Try it: The response should hold each line from the entries below where "Machine" is found.

___

-- ==== Sys2Proof/Laws/KeptFabric.lean ====
section
/-!
SUPPORT. What each operation of Machine/Fabric.lean keeps (`Kept`).
-/

namespace Sys2Proof.Machine

open Sys2Proof

variable {b : Bool} {s0 s t : State}

theorem flipToggle_kept (h : Kept b s0 s) : Kept b s0 (flipToggle s x1 x2) := by
  unfold flipToggle
  split; refine Kept.lit ?_ rfl rfl rfl rfl rfl; assumption; refine updCore_kept ?_; assumption

theorem suEnqueue_kept (h : Kept b s0 s) : Kept b s0 (suEnqueue s x1 x2) := by
  unfold suEnqueue
  extract_lets +onlyGivenNames y1; subst y1; extract_lets +onlyGivenNames y2; subst y2
  extract_lets +onlyGivenNames y3; subst y3; extract_lets +onlyGivenNames y4; subst y4
  extract_lets +onlyGivenNames y5; subst y5; extract_lets +onlyGivenNames y6; subst y6
  extract_lets +onlyGivenNames y7; subst y7; extract_lets +onlyGivenNames y8
  refine Kept.cut (p := Kept b s0 y8) ?_ fun _ => ?_; unfold y8; refine updCore_kept ?_; assumption; clear_value y8
  split; refine flipToggle_kept ?_; assumption; assumption

theorem crossFabric_kept (h : Kept b s0 s) : Kept b s0 (crossFabric s x1 x2 x3 x4).1 := by
  show KeptAt Prod.fst _ _ _
  unfold crossFabric
  extract_lets +onlyGivenNames y1; refine KeptAt.cond (fun _ => ?_) fun _ => ?_; show Kept _ _ _; dsimp -zeta only
  assumption; extract_lets +onlyGivenNames y2 y3 y4 y5 y6 y7; refine Kept.cut (p := Kept b s0 y7) ?_ fun _ => ?_
  unfold y7; refine Kept.lit ?_ rfl rfl rfl rfl rfl; assumption; clear_value y7; extract_lets +onlyGivenNames y8
  refine Kept.cut (p := Kept b s0 y8) ?_ fun _ => ?_; unfold y8; refine Kept.cond (fun _ => ?_) fun _ => ?_
  assumption; refine bump_kept ?_; assumption; clear_value y8; extract_lets +onlyGivenNames y9
  refine Kept.cut (p := Kept b s0 y9) ?_ fun _ => ?_; unfold y9; refine Kept.fold (fun _ _ _ => ?_) ?_
  refine raise_kept ?_; refine bump_kept ?_; assumption; assumption; clear_value y9; show Kept _ _ _; dsimp -zeta only
  assumption

end Sys2Proof.Machine
end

___

Exercise result:
SUPPORT. What each operation of Machine/Fabric.lean keeps (`Kept`).
namespace Sys2Proof.Machine
end Sys2Proof.Machine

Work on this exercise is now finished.